(WORK TASK)
The lines to copy are those in the records below that hold the word "decITy".

(Collected data entries)

-- ==== Sys2Proof/Laws/State.lean ====
section
/-! SUPPORT. What each update of the state leaves as it was: one lemma per field and update, then the reads of what
an update has written. -/

namespace Sys2Proof.Machine
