theorem vmul (h : Hdr) (d : VReg) (a : VS) (b : VS) (ty : ITy) : Statement (.vmul h d a b ty) := by
  have b0 := d.isLt
  have b1 := encV_lt d
  have b2 := encVS_lt a
  have b3 := encVS_lt b
  have b4 := encITy_lt ty
  refine ofR rfl (by decide) (by refine ⟨?_, ?_, ?_, ?_, ?_, ?_, ?_⟩ <;> first | omega | decide | simp) fun wd fs =>
    (parse_op h wd fs.opcIs).trans ?_
  show (decV2 wd (.vmul h) : Option Instr) = _
  simp [decV2, fD, fA, fB, fTy, fs.dIs, fs.aIs, fs.bIs, fs.tyIs]

theorem smulh (h : Hdr) (d : SReg) (a : SReg) (b : SReg) (ty : ITy) : Statement (.smulh h d a b ty) := by
  have b0 := d.isLt
  have b1 := encS_lt d
  have b2 := a.isLt
  have b3 := encS_lt a
  have b4 := b.isLt
  have b5 := encS_lt b
  have b6 := encITy_lt ty
  refine ofR rfl (by decide) (by refine ⟨?_, ?_, ?_, ?_, ?_, ?_, ?_⟩ <;> first | omega | decide | simp) fun wd fs =>
    (parse_op h wd fs.opcIs).trans ?_
  show (decS2 wd (.smulh h) : Option Instr) = _
  simp [decS2, fD, fA, fB, fTy, fs.dIs, fs.aIs, fs.bIs, fs.tyIs]

theorem vmulh (h : Hdr) (d : VReg) (a : VS) (b : VS) (ty : ITy) : Statement (.vmulh h d a b ty) := by
  have b0 := d.isLt
  have b1 := encV_lt d
  have b2 := encVS_lt a
  have b3 := encVS_lt b
  have b4 := encITy_lt ty
  refine ofR rfl (by decide) (by refine ⟨?_, ?_, ?_, ?_, ?_, ?_, ?_⟩ <;> first | omega | decide | simp) fun wd fs =>
    (parse_op h wd fs.opcIs).trans ?_
  show (decV2 wd (.vmulh h) : Option Instr) = _
  simp [decV2, fD, fA, fB, fTy, fs.dIs, fs.aIs, fs.bIs, fs.tyIs]

theorem smad (h : Hdr) (d : SReg) (a : SReg) (b : SReg) (c : SReg) (ty : ITy) : Statement (.smad h d a b c ty) := by
  have b0 := d.isLt
  have b1 := encS_lt d
  have b2 := a.isLt
  have b3 := encS_lt a
  have b4 := b.isLt
  have b5 := encS_lt b
  have b6 := c.isLt
  have b7 := encS_lt c
  have b8 := encITy_lt ty
  refine ofR rfl (by decide) (by refine ⟨?_, ?_, ?_, ?_, ?_, ?_, ?_⟩ <;> first | omega | decide | simp) fun wd fs =>
    (parse_op h wd fs.opcIs).trans ?_
  show (do pure (.smad h (← decS (fD wd)) (← decS (fA wd)) (← decS (fB wd)) (← decS (fC wd)) (← decITy (fTy wd))) : Option Instr) = _
  simp [fD, fA, fB, fC, fTy, fs.dIs, fs.aIs, fs.bIs, fs.cIs, fs.tyIs]

theorem vmad (h : Hdr) (d : VReg) (a : VS) (b : VS) (c : VS) (ty : ITy) : Statement (.vmad h d a b c ty) := by
  have b0 := d.isLt
  have b1 := encV_lt d
  have b2 := encVS_lt a
  have b3 := encVS_lt b
  have b4 := encVS_lt c
  have b5 := encITy_lt ty
  refine ofR rfl (by decide) (by refine ⟨?_, ?_, ?_, ?_, ?_, ?_, ?_⟩ <;> first | omega | decide | simp) fun wd fs =>
    (parse_op h wd fs.opcIs).trans ?_
  show (do pure (.vmad h (← decV (fD wd)) (← decVS (fA wd)) (← decVS (fB wd)) (← decVS (fC wd)) (← decITy (fTy wd))) : Option Instr) = _
  simp [fD, fA, fB, fC, fTy, fs.dIs, fs.aIs, fs.bIs, fs.cIs, fs.tyIs]

theorem sand (h : Hdr) (d : SReg) (a : SReg) (b : SReg) (ty : ITy) : Statement (.sand h d a b ty) := by
  have b0 := d.isLt
  have b1 := encS_lt d
  have b2 := a.isLt
  have b3 := encS_lt a
  have b4 := b.isLt
  have b5 := encS_lt b
  have b6 := encITy_lt ty
  refine ofR rfl (by decide) (by refine ⟨?_, ?_, ?_, ?_, ?_, ?_, ?_⟩ <;> first | omega | decide | simp) fun wd fs =>
    (parse_op h wd fs.opcIs).trans ?_
  show (decS2 wd (.sand h) : Option Instr) = _
  simp [decS2, fD, fA, fB, fTy, fs.dIs, fs.aIs, fs.bIs, fs.tyIs]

(RESPONSE BELOW)
  show (do pure (.smad h (← decS (fD wd)) (← decS (fA wd)) (← decS (fB wd)) (← decS (fC wd)) (← decITy (fTy wd))) : Option Instr) = _
  show (do pure (.vmad h (← decV (fD wd)) (← decVS (fA wd)) (← decVS (fB wd)) (← decVS (fC wd)) (← decITy (fTy wd))) : Option Instr) = _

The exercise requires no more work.